The front page story in today’s Financial Times makes interesting reading. “One-third of biggest businesses pays no tax” runs the headline. The article itself points out various ways in which large companies might avoid paying corporation tax – by claiming capital allowances for investment, for example – and also mentions the fact even if not paying corporation tax, they nevertheless pay tax in other ways, but this blog couldn’t help noticing one particularly interesting comment from Bill Dodwell, of Deloitte:
“That 700 of the largest companies and groups are only paying 54 per cent of the corporation tax shows the giant contribution of small companies. It is probably because many are less international and so have different planning opportunities.”
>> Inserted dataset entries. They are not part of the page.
-- ==== Sys2Proof/Machine/RegNames.lean ====
section
/-! DEFINITION. The addresses of the registers and the places of their fields, under the names of the spec's register maps
(a register REG_x_y is REG x y; its field F is REG_F). -/

namespace Sys2Proof.Machine
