-- ==== Sys2Proof/Machine/Ops.lean ====
section
/-! DEFINITION. The named operations on registers, counters, the recorder queue and the processors that every family uses. -/

namespace Sys2Proof.Machine

open Sys2Proof

/-- The outcome of a command. -/
abbrev Out3 := Host.Outcome State Fault Refusal

/-! ### Bytes and CRC-32 -/

/-- Byte k of a word. -/
def byteOf (w : Nat) (k : Nat) : Byte := BitVec.ofNat 8 (w / 2 ^ (8 * k))

/-- Little-endian value of bytes (00 R3). -/
def leVal : List Byte → Nat
  | [] => 0
  | b :: bs => b.toNat + 256 * leVal bs

/-- n little-endian bytes of a value. -/
def leBytes : Nat → Nat → List Byte
  | 0, _ => []
  | n + 1, v => BitVec.ofNat 8 v :: leBytes n (v / 256)

/-- Little-endian field of n bytes at offset o of a byte string. -/
def le (pk : List Byte) (o n : Nat) : Nat := leVal ((pk.drop o).take n)

/-- One byte into a running CRC-32 with the IEEE 802.3 polynomial, bit order of the standard. -/
def crcByte (c : Word) (b : Byte) : Word :=
  (List.range 8).foldl (fun c _ => if c.getLsbD 0 then (c >>> 1) ^^^ 0xEDB88320#32 else c >>> 1) (c ^^^ b.zeroExtend 32)

/-- CRC-32 of bytes. -/
def crc32 (l : List Byte) : Word := (l.foldl crcByte 0xFFFFFFFF#32) ^^^ 0xFFFFFFFF#32

/-! ### Registers -/

/-- The bits of a field of a word. -/
def bitsOf (w : Word) (f : Fld) : Nat := w.toNat / 2 ^ f.lo % 2 ^ (f.hi + 1 - f.lo)

/-- The word with the field at v (its low bits). -/
def setBits (w : Word) (f : Fld) (v : Nat) : Word :=
  BitVec.ofNat 32 (w.toNat - bitsOf w f * 2 ^ f.lo + v % 2 ^ (f.hi + 1 - f.lo) * 2 ^ f.lo)

/-- The stored word of the register at an address. -/
def State.rget (s : State) (a : Nat) : Word := amGet regReset s.regs a

/-- Store a register's word. -/
def State.rset (s : State) (a : Nat) (w : Word) : State := { s with regs := amSet regReset s.regs a w }

/-- The value of a field. -/
def State.rd (s : State) (a : Nat) (f : Fld) : Nat := bitsOf (s.rget a) f

/-- A one-bit field as a truth value. -/
def State.on (s : State) (a : Nat) (f : Fld) : Bool := s.rd a f == 1

/-- Store a field. -/
def State.wr (s : State) (a : Nat) (f : Fld) (v : Nat) : State := s.rset a (setBits (s.rget a) f v)

/-- Store a one-bit field. -/
def State.flag (s : State) (a : Nat) (f : Fld) (b : Bool) : State := s.wr a f (if b then 1 else 0)

/-- A value held in a _LO and a _HI register. -/
def State.rd64 (s : State) (lo hi : Nat) : Nat := (s.rget lo).toNat + 2 ^ 32 * (s.rget hi).toNat

/-- Store a value in a _LO and a _HI register. -/
def State.wr64 (s : State) (lo hi : Nat) (v : Nat) : State :=
  (s.rset lo (BitVec.ofNat 32 v)).rset hi (BitVec.ofNat 32 (v / 2 ^ 32))

/-- Add to a counter field that saturates at its greatest value. -/
def State.bump (s : State) (a : Nat) (f : Fld) (n : Nat) : State :=
  s.wr a f (min (2 ^ (f.hi + 1 - f.lo) - 1) (s.rd a f + n))

/-- Whether bit i of a word is 1. -/
def wbit (w : Nat) (i : Nat) : Bool := w / 2 ^ i % 2 == 1

/-- Next free value (notes/assumptions/1). -/
def State.takeFree (s : State) : BitVec 64 × State := (Config.freeValue s.free, { s with free := s.free + 1 })

/-! ### Time -/

/-- A short stamp of an instant (R36). -/
def shortOf (sec ns : Nat) : Word := BitVec.ofNat 32 (sec * 1000000000 + ns)

/-- The short stamp of now. -/
def State.short (s : State) : Word := shortOf s.clk.sec s.clk.ns

/-! ### Processors -/

/-- CORE number of a processor (R79). -/
def coreNo : Proc → Nat
  | .eng e => e.val
  | .canopy c => 0x40 + c.val
  | .helper => 0x48

/-- Trap level of a processor (R76): KERNEL, or MACHINE on a Canopy core. -/
def trapLevel (n : Nat) : Nat := if 0x40 ≤ n ∧ n < 0x44 then 3 else 1

/-- A processor at reset (R81). -/
def coreReset (n : Nat) : Core :=
  { v := [], pc := 0#64, sr := [(0x010, BitVec.ofNat 64 (trapLevel n))], run := .off, haltReq := false, task := none, routine := none,
    prev := 0, replay := [], tps := 0, xcore := 0, dreq := false, cache := [], icache := [] }

/-- A processor. -/
def State.core (s : State) (n : Nat) : Core := amGet coreReset s.cores n

/-- Store a processor. -/
def State.setCore (s : State) (n : Nat) (c : Core) : State := { s with cores := amSet coreReset s.cores n c }

/-- A task of class c on engine e. -/
def State.task (s : State) (e c : Nat) : Task := amGet (fun _ => Task.idle) s.tasks (e * 16 + c)

/-- Store a task. -/
def State.setTask (s : State) (e c : Nat) (t : Task) : State :=
  { s with tasks := amSet (fun _ => Task.idle) s.tasks (e * 16 + c) t }

/-- A class that is not active. -/
def Act.idle : Act := ⟨false, 0, 0, 0⟩

/-- The activation of class c. -/
def State.act (s : State) (c : Nat) : Act := amGet (fun _ => Act.idle) s.acts c

/-- Store an activation. -/
def State.setAct (s : State) (c : Nat) (a : Act) : State := { s with acts := amSet (fun _ => Act.idle) s.acts c a }

/-! ### Grove records and unit records -/

/-- A Grove with nothing in progress. -/
def Grove.idle : Grove :=
  { start := 0, attempts := [], wrote := [], dirty := [], dirtyP := [], debugHalt := false, stuck := false, conv := 0, hold := false,
    matched := false, reloaded := false }

def State.grove (s : State) (g : Nat) : Grove := amGet (fun _ => Grove.idle) s.groves g
def State.setGrove (s : State) (g : Nat) (r : Grove) : State := { s with groves := amSet (fun _ => Grove.idle) s.groves g r }

/-- A unit that has not run. -/
def UnitRec.idle : UnitRec := ⟨none, false, 0⟩

def State.unit (s : State) (en : Nat) : UnitRec := amGet (fun _ => UnitRec.idle) s.units en
def State.setUnit (s : State) (en : Nat) (r : UnitRec) : State := { s with units := amSet (fun _ => UnitRec.idle) s.units en r }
Think about what is meant by those small words “different planning opportunities”. It means ways of avoiding tax that would otherwise legitimately be due. Companies operating in more than one country can play off one tax jurisdiction against another and so duck out of paying their fair share of tax. That’s what it means to have “different planning opportunities”.
It is a long-standing principle of this blog that international should make no difference. National borders are not an excuse for evading the criminal law – read about extradition here – nor should they be an excuse for failing to pay tax.
John Maynard Keynes described taxation as “the membership fee we pay for living in a decent society” and it is wrong that the biggest companies and the richest people can avoid paying their share. As long as taxation is seen as purely a national matter, though, this is a situation likely to continue. Maybe that explains why so many of the super-rich are against supranational institutions and federalism.